(Dataset excerpts)
<<<<
-- ==== Sys2Proof/Laws/State.lean ====
section
/-! SUPPORT. One lemma per field per named update of the state, so that no proof unfolds a record update. -/

namespace Sys2Proof.Machine

@[simp] theorem emit_proto (o : Output) (s : State) : (emit o s).proto = s.proto := rfl
@[simp] theorem emit_irqEn (o : Output) (s : State) : (emit o s).irqEn = s.irqEn := rfl
@[simp] theorem emit_done (o : Output) (s : State) : (emit o s).done = s.done := rfl
@[simp] theorem emit_busyReject (o : Output) (s : State) : (emit o s).busyReject = s.busyReject := rfl
@[simp] theorem emit_corruptSeen (o : Output) (s : State) : (emit o s).corruptSeen = s.corruptSeen := rfl
@[simp] theorem emit_idmissSeen (o : Output) (s : State) : (emit o s).idmissSeen = s.idmissSeen := rfl
@[simp] theorem emit_reqId (o : Output) (s : State) : (emit o s).reqId = s.reqId := rfl
@[simp] theorem emit_reqInstr (o : Output) (s : State) : (emit o s).reqInstr = s.reqInstr := rfl
@[simp] theorem emit_reqPlen (o : Output) (s : State) : (emit o s).reqPlen = s.reqPlen := rfl
@[simp] theorem emit_reqRxlen (o : Output) (s : State) : (emit o s).reqRxlen = s.reqRxlen := rfl
@[simp] theorem emit_tLat (o : Output) (s : State) : (emit o s).tLat = s.tLat := rfl
@[simp] theorem emit_tByte (o : Output) (s : State) : (emit o s).tByte = s.tByte := rfl
@[simp] theorem emit_tSlack (o : Output) (s : State) : (emit o s).tSlack = s.tSlack := rfl
@[simp] theorem emit_result (o : Output) (s : State) : (emit o s).result = s.result := rfl
@[simp] theorem emit_resId (o : Output) (s : State) : (emit o s).resId = s.resId := rfl
@[simp] theorem emit_resErr (o : Output) (s : State) : (emit o s).resErr = s.resErr := rfl
@[simp] theorem emit_resPlen (o : Output) (s : State) : (emit o s).resPlen = s.resPlen := rfl
@[simp] theorem emit_idmap (o : Output) (s : State) : (emit o s).idmap = s.idmap := rfl
@[simp] theorem emit_idcount (o : Output) (s : State) : (emit o s).idcount = s.idcount := rfl
@[simp] theorem emit_mem (o : Output) (s : State) : (emit o s).mem = s.mem := rfl
@[simp] theorem emit_phase (o : Output) (s : State) : (emit o s).phase = s.phase := rfl
@[simp] theorem emit_curProto (o : Output) (s : State) : (emit o s).curProto = s.curProto := rfl
@[simp] theorem emit_curId (o : Output) (s : State) : (emit o s).curId = s.curId := rfl
@[simp] theorem emit_curRx (o : Output) (s : State) : (emit o s).curRx = s.curRx := rfl
@[simp] theorem emit_curCollect (o : Output) (s : State) : (emit o s).curCollect = s.curCollect := rfl
@[simp] theorem emit_txq (o : Output) (s : State) : (emit o s).txq = s.txq := rfl
@[simp] theorem emit_rxbuf (o : Output) (s : State) : (emit o s).rxbuf = s.rxbuf := rfl
@[simp] theorem emit_elapsed (o : Output) (s : State) : (emit o s).elapsed = s.elapsed := rfl
@[simp] theorem emit_budget (o : Output) (s : State) : (emit o s).budget = s.budget := rfl
@[simp] theorem emit_cfg (o : Output) (s : State) : (emit o s).cfg = s.cfg := rfl
@[simp] theorem emit_cmd (o : Output) (s : State) : (emit o s).cmd = s.cmd := rfl
@[simp] theorem emit_rdata (o : Output) (s : State) : (emit o s).rdata = s.rdata := rfl
@[simp] theorem emit_free (o : Output) (s : State) : (emit o s).free = s.free := rfl
@[simp] theorem emit_events (o : Output) (s : State) : (emit o s).events = s.events := rfl
@[simp] theorem emit_out (o : Output) (s : State) : (emit o s).out = s.out ++ [o] := rfl
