-- ==== Sys2Proof/Laws/Start.lean ====
section
/-! SUPPORT. What the START step can do, said once. -/

namespace Sys2Proof.Machine

/-- Handing the request to the transmit phase: refused by `EncodeReq`, too large, or a frame queued. -/
theorem transmit_cases (v : Word) (p : Proto) (id b : Byte) (ps : List Byte) (s : State) :
    (encodeReq s.cfg p id b ps = .notAvailable ∧ transmit v p id b ps s = complete .notAvailable (emit .flush s)) ∨
    (encodeReq s.cfg p id b ps = .txError ∧ transmit v p id b ps s = complete .txError (emit .flush s)) ∨
    (∃ f, encodeReq s.cfg p id b ps = .frame f ∧
      transmit v p id b ps s =
        { emit .flush s with txq := f, curRx := receiveFollows v id (instrOf s.cfg.opc b), phase := .tx }) := by
  unfold transmit
  cases h : encodeReq s.cfg p id b ps with
  | notAvailable => exact .inl ⟨rfl, rfl⟩
  | txError => exact .inr (.inl ⟨rfl, rfl⟩)
  | frame f => exact .inr (.inr ⟨f, rfl, rfl⟩)

/-- START: port busy, refused before the latch, transmitting, or receiving. -/
theorem start_cases (v : Word) (p : Proto) (id b : Byte) (ps : List Byte) (s : State) :
    (s.phase ≠ .idle ∧ start v p id b ps s = portBusy s) ∨
    (s.phase = .idle ∧ (legalCommand v = false ∨ targetRefused v p id (instrOf s.cfg.opc b) = true) ∧
      start v p id b ps s = complete .notAvailable (clearForStart s)) ∨
    (s.phase = .idle ∧ legalCommand v = true ∧ targetRefused v p id (instrOf s.cfg.opc b) = false ∧ cmdTx v = true ∧
      start v p id b ps s = transmit v p id b ps (latch v p id (clearForStart s))) ∨
    (s.phase = .idle ∧ legalCommand v = true ∧ targetRefused v p id (instrOf s.cfg.opc b) = false ∧ cmdTx v = false ∧
      start v p id b ps s = harvest (latch v p id (clearForStart s))) := by
  unfold start
  by_cases h1 : s.phase = .idle
  · cases h2 : legalCommand v
    · exact .inr (.inl ⟨h1, .inl rfl, by simp [h1]⟩)
    · cases h3 : targetRefused v p id (instrOf s.cfg.opc b)
      · cases h4 : cmdTx v
        · exact .inr (.inr (.inr ⟨h1, rfl, rfl, rfl, by simp [h1]⟩))
        · exact .inr (.inr (.inl ⟨h1, rfl, rfl, rfl, by simp [h1]⟩))
      · exact .inr (.inl ⟨h1, .inr rfl, by simp [h1]⟩)
  · exact .inl ⟨h1, by simp [h1]⟩

/-- A wire instruction's meaning is the START step that carries it. -/
theorem carried_eq (p : Proto) (i : WireInstr) (id : Byte) (ps : List Byte) (s : State) :
    carried p i id ps s = .next (carry p i id ps s) := by cases p <;> cases i <;> rfl

/-- The dispatch runs a wire instruction by that meaning. -/
theorem exec_ofRequest (p : Proto) (i : WireInstr) (id : Byte) (ps : List Byte) (s : State) :
    exec (Instr.ofRequest p i id ps) s = carried p i id ps s := by cases p <;> cases i <;> rfl

/-- A START that reads its request: port busy, or the START step on the registers. -/
theorem startFetched_cases (v : Word) (s : State) :
    (s.phase ≠ .idle ∧ startFetched v s = .next (portBusy s)) ∨
    (s.phase = .idle ∧
      startFetched v s = .next (start v s.proto s.reqId s.reqInstr (requestParams s) (afterFetch v s))) := by
  unfold startFetched
  by_cases h : s.phase = .idle
  · refine .inr ⟨h, ?_⟩
    simp only [h, ne_eq, not_true_eq_false, if_false]
    cases hi : requestInstr s with
    | none => rfl
    | some i =>
      simp only [carried_eq, carry, afterFetch_cfg, afterFetch_cmd]
      rw [opcByte_of_instrOf hi]
  · exact .inl ⟨h, by simp [h]⟩

/-- A START that reads no parameters: port busy, or the START step. -/
theorem startUnfetched_cases (v : Word) (s : State) :
    (s.phase ≠ .idle ∧ startUnfetched v s = .next (portBusy s)) ∨
    (s.phase = .idle ∧ startUnfetched v s = .next (start v s.proto s.reqId s.reqInstr [] { s with cmd := v })) := by
  unfold startUnfetched
  by_cases h : s.phase = .idle
  · exact .inr ⟨h, by simp [h]⟩
  · exact .inl ⟨h, by simp [h]⟩

end Sys2Proof.Machine
end

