-- ==== Sys2Proof/Tests/Slice0.lean ====
section
/-! SUPPORT. Tests of the model against the worked examples of spec/, and for every obligation with hypotheses a state and
operands that meet them. -/

namespace Sys2Proof.Tests

open Sys2Proof Sys2Proof.Machine

set_option Elab.async false

/-! ## Well-formed terms -/

/-- An id of 253 or 255 is refused (`30_encoding.md` R100). -/
theorem test_wellFormed_refuses_reserved_id :
    (Instr.pingP1 253 []).check Config.default = .error .reservedId ∧
    (Instr.writeP2 255 [0]).check Config.default = .error .reservedId ∧
    (Instr.writeP2 254 [0]).check Config.default = .ok () := by decide +kernel

/-- A frame longer than `RXMAX` is refused, in P2 after stuffing (`30_encoding.md` R94, R95). -/
theorem test_wellFormed_refuses_long_frame :
    (Instr.writeP1 1 (List.replicate 245 0)).check Config.default = .error .frameTooLong ∧
    (Instr.writeP2 1 ([0xFF, 0xFF, 0xFD] ++ List.replicate 1011 0)).check Config.default = .error .frameTooLong ∧
    (Instr.writeP1 1 (List.replicate 244 0)).check Config.default = .ok () := by decide +kernel

/-! ## A written-out word of every constructor, decoded and encoded -/

/-- The word of a wire instruction decodes to it and is its encoding. -/
abbrev isWordOf (proto : Proto) (w : List Byte) (i : Instr) : Prop :=
  decode Config.default (.frame proto) w = .ok i ∧ encode Config.default i = w

/-- R253. -/
theorem test_word_pingP1 :
    isWordOf .p1 [0xFF, 0xFF, 0x01, 0x02, 0x01, 0xFB]
      (.pingP1 1 []) := by decide +kernel

/-- R119, R254. -/
theorem test_word_readP1 :
    isWordOf .p1 [0xFF, 0xFF, 0x01, 0x04, 0x02, 0x24, 0x01, 0xD3]
      (.readP1 1 [0x24, 0x01]) := by decide +kernel

/-- R255. -/
theorem test_word_writeP1 :
    isWordOf .p1 [0xFF, 0xFF, 0x01, 0x04, 0x03, 0x19, 0x01, 0xDD]
      (.writeP1 1 [0x19, 0x01]) := by decide +kernel

/-- R256. -/
theorem test_word_regWriteP1 :
    isWordOf .p1 [0xFF, 0xFF, 0x01, 0x05, 0x04, 0x1E, 0xF4, 0x01, 0xE2]
      (.regWriteP1 1 [0x1E, 0xF4, 0x01]) := by decide +kernel

/-- R257. -/
theorem test_word_actionP1 :
    isWordOf .p1 [0xFF, 0xFF, 0xFE, 0x02, 0x05, 0xFA]
      (.actionP1 254 []) := by decide +kernel

/-- R258. -/
theorem test_word_factoryResetP1 :
    isWordOf .p1 [0xFF, 0xFF, 0x01, 0x02, 0x06, 0xF6]
      (.factoryResetP1 1 []) := by decide +kernel

/-- R91 by hand: sum 0x0B. -/
theorem test_word_rebootP1 :
    isWordOf .p1 [0xFF, 0xFF, 0x01, 0x02, 0x08, 0xF4]
      (.rebootP1 1 []) := by decide +kernel

/-- R91 by hand: sum 0x1AF. -/
theorem test_word_syncReadP1 :
    isWordOf .p1 [0xFF, 0xFF, 0xFE, 0x06, 0x82, 0x24, 0x02, 0x01, 0x02, 0x50]
      (.syncReadP1 254 [0x24, 0x02, 0x01, 0x02]) := by decide +kernel

/-- R261. -/
theorem test_word_syncWriteP1 :
    isWordOf .p1 [0xFF, 0xFF, 0xFE, 0x0A, 0x83, 0x1E, 0x02, 0x01, 0x00, 0x02, 0x02, 0x00, 0x01, 0x4E]
      (.syncWriteP1 254 [0x1E, 0x02, 0x01, 0x00, 0x02, 0x02, 0x00, 0x01]) := by decide +kernel

/-- R262. -/
theorem test_word_bulkReadP1 :
    isWordOf .p1 [0xFF, 0xFF, 0xFE, 0x09, 0x92, 0x00, 0x02, 0x01, 0x24, 0x01, 0x02, 0x2B, 0x11]
      (.bulkReadP1 254 [0x00, 0x02, 0x01, 0x24, 0x01, 0x02, 0x2B]) := by decide +kernel

/-- R91 by hand: sum 0x193. -/
theorem test_word_bulkWriteP1 :
    isWordOf .p1 [0xFF, 0xFF, 0xFE, 0x02, 0x93, 0x6C]
      (.bulkWriteP1 254 []) := by decide +kernel

/-- R91 by hand: sum 0x59. -/
theorem test_word_statusP1 :
    isWordOf .p1 [0xFF, 0xFF, 0x01, 0x03, 0x55, 0x00, 0xA6]
      (.statusP1 1 [0x00]) := by decide +kernel

/-- R253. -/
theorem test_word_pingP2 :
    isWordOf .p2 [0xFF, 0xFF, 0xFD, 0x00, 0xFE, 0x03, 0x00, 0x01, 0x31, 0x42]
      (.pingP2 254 []) := by decide +kernel

/-- R254. -/
theorem test_word_readP2 :
    isWordOf .p2 [0xFF, 0xFF, 0xFD, 0x00, 0x01, 0x07, 0x00, 0x02, 0x84, 0x00, 0x04, 0x00, 0x1D, 0x15]
      (.readP2 1 [0x84, 0x00, 0x04, 0x00]) := by decide +kernel

/-- R255, a stuffed frame. -/
theorem test_word_writeP2 :
    isWordOf .p2 [0xFF, 0xFF, 0xFD, 0x00, 0x01, 0x09, 0x00, 0x03, 0x10, 0x00, 0xFF, 0xFF, 0xFD, 0xFD, 0xA4, 0x65]
      (.writeP2 1 [0x10, 0x00, 0xFF, 0xFF, 0xFD]) := by decide +kernel

/-- R256. -/
theorem test_word_regWriteP2 :
    isWordOf .p2 [0xFF, 0xFF, 0xFD, 0x00, 0x01, 0x09, 0x00, 0x04, 0x68, 0x00, 0xC8, 0x00, 0x00, 0x00, 0xAE, 0x8E]
      (.regWriteP2 1 [0x68, 0x00, 0xC8, 0x00, 0x00, 0x00]) := by decide +kernel

/-- R257. -/
theorem test_word_actionP2 :
    isWordOf .p2 [0xFF, 0xFF, 0xFD, 0x00, 0xFE, 0x03, 0x00, 0x05, 0x2A, 0xC2]
      (.actionP2 254 []) := by decide +kernel

/-- R258. -/
theorem test_word_factoryResetP2 :
    isWordOf .p2 [0xFF, 0xFF, 0xFD, 0x00, 0x01, 0x04, 0x00, 0x06, 0x01, 0xA1, 0xE6]
      (.factoryResetP2 1 [0x01]) := by decide +kernel

/-- R259. -/
theorem test_word_rebootP2 :
    isWordOf .p2 [0xFF, 0xFF, 0xFD, 0x00, 0x01, 0x03, 0x00, 0x08, 0x2F, 0x4E]
      (.rebootP2 1 []) := by decide +kernel

/-- R260. -/
theorem test_word_syncReadP2 :
    isWordOf .p2 [0xFF, 0xFF, 0xFD, 0x00, 0xFE, 0x09, 0x00, 0x82, 0x84, 0x00, 0x04, 0x00, 0x01, 0x02, 0xCE, 0xFA]
      (.syncReadP2 254 [0x84, 0x00, 0x04, 0x00, 0x01, 0x02]) := by decide +kernel

/-- R261. -/
theorem test_word_syncWriteP2 :
    isWordOf .p2 [0xFF, 0xFF, 0xFD, 0x00, 0xFE, 0x11, 0x00, 0x83, 0x74, 0x00, 0x04, 0x00, 0x01, 0x96, 0x00, 0x00, 0x00, 0x02, 0xAA, 0x00, 0x00, 0x00, 0x82, 0x87]
      (.syncWriteP2 254 [0x74, 0x00, 0x04, 0x00, 0x01, 0x96, 0x00, 0x00, 0x00, 0x02, 0xAA, 0x00, 0x00, 0x00]) := by decide +kernel

/-- R262. -/
theorem test_word_bulkReadP2 :
    isWordOf .p2 [0xFF, 0xFF, 0xFD, 0x00, 0xFE, 0x0D, 0x00, 0x92, 0x01, 0x90, 0x00, 0x02, 0x00, 0x02, 0x92, 0x00, 0x01, 0x00, 0x1A, 0x05]
      (.bulkReadP2 254 [0x01, 0x90, 0x00, 0x02, 0x00, 0x02, 0x92, 0x00, 0x01, 0x00]) := by decide +kernel

/-- R263. -/
theorem test_word_bulkWriteP2 :
    isWordOf .p2 [0xFF, 0xFF, 0xFD, 0x00, 0xFE, 0x10, 0x00, 0x93, 0x01, 0x20, 0x00, 0x02, 0x00, 0xA0, 0x00, 0x02, 0x1F, 0x00, 0x01, 0x00, 0x50, 0xB7, 0x68]
      (.bulkWriteP2 254 [0x01, 0x20, 0x00, 0x02, 0x00, 0xA0, 0x00, 0x02, 0x1F, 0x00, 0x01, 0x00, 0x50]) := by decide +kernel

/-- R264. -/
theorem test_word_statusP2 :
    isWordOf .p2 [0xFF, 0xFF, 0xFD, 0x00, 0x01, 0x04, 0x00, 0x55, 0x00, 0xA1, 0x0C]
      (.statusP2 1 [0x00]) := by decide +kernel

/-- R206. -/
theorem test_word_startTx :
    decode Config.default .cmd [0x01, 0, 0, 0] = .ok .startTx ∧ encode Config.default .startTx = [0x01, 0, 0, 0] := by
  decide +kernel

/-- R206. -/
theorem test_word_startRx :
    decode Config.default .cmd [0x02, 0, 0, 0] = .ok .startRx ∧ encode Config.default .startRx = [0x02, 0, 0, 0] := by
  decide +kernel

/-- R206. -/
theorem test_word_startTxrx :
    decode Config.default .cmd [0x03, 0, 0, 0] = .ok .startTxrx ∧ encode Config.default .startTxrx = [0x03, 0, 0, 0] := by
  decide +kernel

/-- R206. -/
theorem test_word_startCollect :
    decode Config.default .cmd [0x07, 0, 0, 0] = .ok .startCollect ∧ encode Config.default .startCollect = [0x07, 0, 0, 0] := by
  decide +kernel

/-- What the decoder refuses, by name (`42_decode.md` R181, `30_encoding.md` R106, `43_sequencer.md` R206). -/
theorem test_decode_refusals :
    decode Config.default (.frame .p1) [0xFF, 0xFF, 0x01, 0x04, 0x02, 0x24, 0x01, 0xD2] = .error .corrupt ∧
    decode Config.default (.frame .p1) [0xFF, 0xFF, 0x01, 0x04, 0x02, 0x24] = .error .incomplete ∧
    decode Config.default (.frame .p1) [0x00, 0xFF, 0xFF, 0x01, 0x02, 0x01, 0xFB] = .error .noHeader ∧
    decode Config.default (.frame .p1) [0xFF, 0xFF, 0x01, 0x02, 0x01, 0xFB, 0x00] = .error .trailingBytes ∧
    decode Config.default (.frame .p1) [0xFF, 0xFF, 0x01, 0x03, 0x00, 0x20, 0xDB] = .error (.reservedInstr 0) ∧
    decode Config.default .cmd [0x05, 0, 0, 0] = .error .illegalCommand ∧
    decode Config.default .cmd [0x01, 0, 0, 0x80] = .error .illegalCommand ∧
    decode Config.default .cmd [0x01] = .error .notOneWord := by decide +kernel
>>>>
WHAT THE EXERCISE ASKS
The word "flush" may turn up on some lines of these records; say how many, with no other words.

ANSWER TO THIS EXERCISE
3